§ **WORK INSTRUCTIONS**
Where the word "some" occurs in a line of the data, return the whole line.

MATERIAL PROVIDED START

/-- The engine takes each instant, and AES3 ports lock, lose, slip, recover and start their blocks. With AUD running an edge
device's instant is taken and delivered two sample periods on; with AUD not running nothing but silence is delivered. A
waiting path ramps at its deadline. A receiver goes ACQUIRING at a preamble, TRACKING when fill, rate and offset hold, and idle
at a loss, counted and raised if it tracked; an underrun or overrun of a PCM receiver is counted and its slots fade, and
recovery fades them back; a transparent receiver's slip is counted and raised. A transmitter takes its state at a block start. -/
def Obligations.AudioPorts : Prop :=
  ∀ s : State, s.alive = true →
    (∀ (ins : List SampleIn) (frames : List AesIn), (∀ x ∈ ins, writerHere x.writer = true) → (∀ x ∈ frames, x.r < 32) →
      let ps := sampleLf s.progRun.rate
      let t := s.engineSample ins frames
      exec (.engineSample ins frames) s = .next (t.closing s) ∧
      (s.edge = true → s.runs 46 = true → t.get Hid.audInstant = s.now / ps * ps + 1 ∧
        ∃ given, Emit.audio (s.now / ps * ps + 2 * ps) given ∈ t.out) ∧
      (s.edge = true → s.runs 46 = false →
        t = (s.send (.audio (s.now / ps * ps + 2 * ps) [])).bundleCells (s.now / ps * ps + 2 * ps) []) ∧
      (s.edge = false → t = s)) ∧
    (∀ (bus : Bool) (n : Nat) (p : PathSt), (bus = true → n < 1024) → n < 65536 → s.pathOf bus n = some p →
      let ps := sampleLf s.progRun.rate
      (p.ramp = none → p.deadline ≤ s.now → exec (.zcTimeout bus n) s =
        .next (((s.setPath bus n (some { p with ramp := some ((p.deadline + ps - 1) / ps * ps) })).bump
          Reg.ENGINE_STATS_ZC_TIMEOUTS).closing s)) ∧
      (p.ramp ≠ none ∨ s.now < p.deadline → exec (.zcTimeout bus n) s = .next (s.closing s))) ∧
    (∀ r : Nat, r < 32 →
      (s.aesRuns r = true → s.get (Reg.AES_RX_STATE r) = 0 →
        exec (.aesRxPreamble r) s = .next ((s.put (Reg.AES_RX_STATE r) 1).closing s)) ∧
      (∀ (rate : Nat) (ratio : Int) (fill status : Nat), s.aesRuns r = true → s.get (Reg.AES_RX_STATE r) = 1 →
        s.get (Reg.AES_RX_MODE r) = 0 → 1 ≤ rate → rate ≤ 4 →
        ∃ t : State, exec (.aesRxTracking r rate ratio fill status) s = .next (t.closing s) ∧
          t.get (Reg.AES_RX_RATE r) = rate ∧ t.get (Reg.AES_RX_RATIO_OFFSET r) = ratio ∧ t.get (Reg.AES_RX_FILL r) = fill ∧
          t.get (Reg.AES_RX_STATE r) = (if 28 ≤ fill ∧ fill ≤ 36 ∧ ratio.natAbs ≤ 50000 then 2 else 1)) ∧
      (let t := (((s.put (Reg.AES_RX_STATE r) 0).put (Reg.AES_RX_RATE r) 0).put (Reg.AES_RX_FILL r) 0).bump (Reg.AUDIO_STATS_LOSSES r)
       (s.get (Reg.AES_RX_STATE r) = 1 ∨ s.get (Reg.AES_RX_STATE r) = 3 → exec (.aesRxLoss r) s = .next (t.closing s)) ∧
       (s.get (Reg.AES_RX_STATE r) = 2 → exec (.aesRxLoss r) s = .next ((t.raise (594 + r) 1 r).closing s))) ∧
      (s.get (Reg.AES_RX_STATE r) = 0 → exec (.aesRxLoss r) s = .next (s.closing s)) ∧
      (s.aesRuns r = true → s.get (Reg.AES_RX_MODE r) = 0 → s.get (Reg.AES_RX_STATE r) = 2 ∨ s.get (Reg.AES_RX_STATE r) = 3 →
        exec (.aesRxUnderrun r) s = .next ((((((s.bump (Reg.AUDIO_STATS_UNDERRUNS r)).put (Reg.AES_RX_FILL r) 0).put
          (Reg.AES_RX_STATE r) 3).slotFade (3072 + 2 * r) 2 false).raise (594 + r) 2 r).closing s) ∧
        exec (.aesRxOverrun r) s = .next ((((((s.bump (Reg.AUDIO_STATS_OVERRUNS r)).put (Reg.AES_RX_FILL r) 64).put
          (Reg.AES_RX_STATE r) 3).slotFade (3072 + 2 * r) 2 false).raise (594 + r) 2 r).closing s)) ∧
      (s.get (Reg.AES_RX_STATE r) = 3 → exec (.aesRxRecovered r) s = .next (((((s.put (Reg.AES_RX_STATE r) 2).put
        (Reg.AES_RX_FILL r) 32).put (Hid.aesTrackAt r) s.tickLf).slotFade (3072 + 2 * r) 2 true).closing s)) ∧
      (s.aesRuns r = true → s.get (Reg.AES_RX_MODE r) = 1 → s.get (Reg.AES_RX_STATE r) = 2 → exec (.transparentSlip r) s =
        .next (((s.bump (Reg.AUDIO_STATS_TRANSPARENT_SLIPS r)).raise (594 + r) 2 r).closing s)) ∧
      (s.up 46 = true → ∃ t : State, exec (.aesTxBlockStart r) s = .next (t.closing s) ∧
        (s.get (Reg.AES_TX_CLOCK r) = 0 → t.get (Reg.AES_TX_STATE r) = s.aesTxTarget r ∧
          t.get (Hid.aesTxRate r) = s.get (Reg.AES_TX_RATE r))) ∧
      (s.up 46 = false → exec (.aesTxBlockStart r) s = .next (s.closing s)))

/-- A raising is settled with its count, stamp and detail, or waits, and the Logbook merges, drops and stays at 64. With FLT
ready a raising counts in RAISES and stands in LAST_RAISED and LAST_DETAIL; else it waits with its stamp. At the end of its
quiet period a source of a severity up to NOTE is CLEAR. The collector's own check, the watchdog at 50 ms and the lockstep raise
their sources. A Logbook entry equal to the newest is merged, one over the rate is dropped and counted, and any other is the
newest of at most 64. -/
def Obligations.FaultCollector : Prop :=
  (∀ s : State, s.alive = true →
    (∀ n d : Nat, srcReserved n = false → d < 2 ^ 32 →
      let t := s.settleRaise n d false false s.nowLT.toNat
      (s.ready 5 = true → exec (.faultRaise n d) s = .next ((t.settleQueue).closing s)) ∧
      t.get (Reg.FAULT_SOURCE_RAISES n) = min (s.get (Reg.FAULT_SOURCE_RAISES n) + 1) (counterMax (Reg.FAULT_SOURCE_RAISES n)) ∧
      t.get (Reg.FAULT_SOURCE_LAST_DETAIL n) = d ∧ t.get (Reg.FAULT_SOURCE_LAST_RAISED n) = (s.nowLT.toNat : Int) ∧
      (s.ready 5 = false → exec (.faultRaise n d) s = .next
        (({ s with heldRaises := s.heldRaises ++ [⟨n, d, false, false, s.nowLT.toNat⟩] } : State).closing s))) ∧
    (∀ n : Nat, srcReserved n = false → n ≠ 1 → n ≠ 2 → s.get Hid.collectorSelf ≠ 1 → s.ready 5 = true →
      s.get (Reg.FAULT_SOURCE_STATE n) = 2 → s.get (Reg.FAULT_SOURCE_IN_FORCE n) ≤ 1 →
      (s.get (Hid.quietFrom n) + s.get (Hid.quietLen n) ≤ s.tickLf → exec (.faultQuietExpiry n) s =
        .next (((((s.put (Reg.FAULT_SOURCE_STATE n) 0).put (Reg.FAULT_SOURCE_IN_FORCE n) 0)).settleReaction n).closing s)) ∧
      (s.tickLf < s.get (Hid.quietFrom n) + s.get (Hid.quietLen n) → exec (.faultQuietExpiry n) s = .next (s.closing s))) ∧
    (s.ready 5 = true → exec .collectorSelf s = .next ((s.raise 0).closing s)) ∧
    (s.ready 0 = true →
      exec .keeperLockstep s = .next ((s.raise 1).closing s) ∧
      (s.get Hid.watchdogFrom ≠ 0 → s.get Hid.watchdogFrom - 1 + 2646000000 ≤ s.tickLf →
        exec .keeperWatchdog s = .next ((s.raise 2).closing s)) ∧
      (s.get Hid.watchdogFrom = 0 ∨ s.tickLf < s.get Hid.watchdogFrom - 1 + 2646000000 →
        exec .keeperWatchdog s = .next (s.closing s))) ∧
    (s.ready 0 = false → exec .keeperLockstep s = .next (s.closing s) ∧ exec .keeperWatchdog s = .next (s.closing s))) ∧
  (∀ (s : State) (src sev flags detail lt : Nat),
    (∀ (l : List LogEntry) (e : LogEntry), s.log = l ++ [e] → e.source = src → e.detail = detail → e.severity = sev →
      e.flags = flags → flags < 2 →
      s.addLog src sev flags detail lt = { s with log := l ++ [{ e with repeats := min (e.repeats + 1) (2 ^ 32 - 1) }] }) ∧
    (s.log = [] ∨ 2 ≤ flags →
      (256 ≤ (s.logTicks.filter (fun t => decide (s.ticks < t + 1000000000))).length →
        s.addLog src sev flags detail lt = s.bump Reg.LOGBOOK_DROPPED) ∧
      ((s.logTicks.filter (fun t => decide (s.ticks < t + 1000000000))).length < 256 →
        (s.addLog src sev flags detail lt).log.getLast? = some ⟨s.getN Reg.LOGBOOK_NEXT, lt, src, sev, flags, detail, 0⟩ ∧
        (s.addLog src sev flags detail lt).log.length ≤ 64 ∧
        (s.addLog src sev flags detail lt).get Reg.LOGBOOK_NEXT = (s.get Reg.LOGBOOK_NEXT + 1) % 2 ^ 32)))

MATERIAL PROVIDED END

§ **PROBLEM SOLUTION**
    (∀ (bus : Bool) (n : Nat) (p : PathSt), (bus = true → n < 1024) → n < 65536 → s.pathOf bus n = some p →
        .next (((s.setPath bus n (some { p with ramp := some ((p.deadline + ps - 1) / ps * ps) })).bump
        (s.addLog src sev flags detail lt).log.getLast? = some ⟨s.getN Reg.LOGBOOK_NEXT, lt, src, sev, flags, detail, 0⟩ ∧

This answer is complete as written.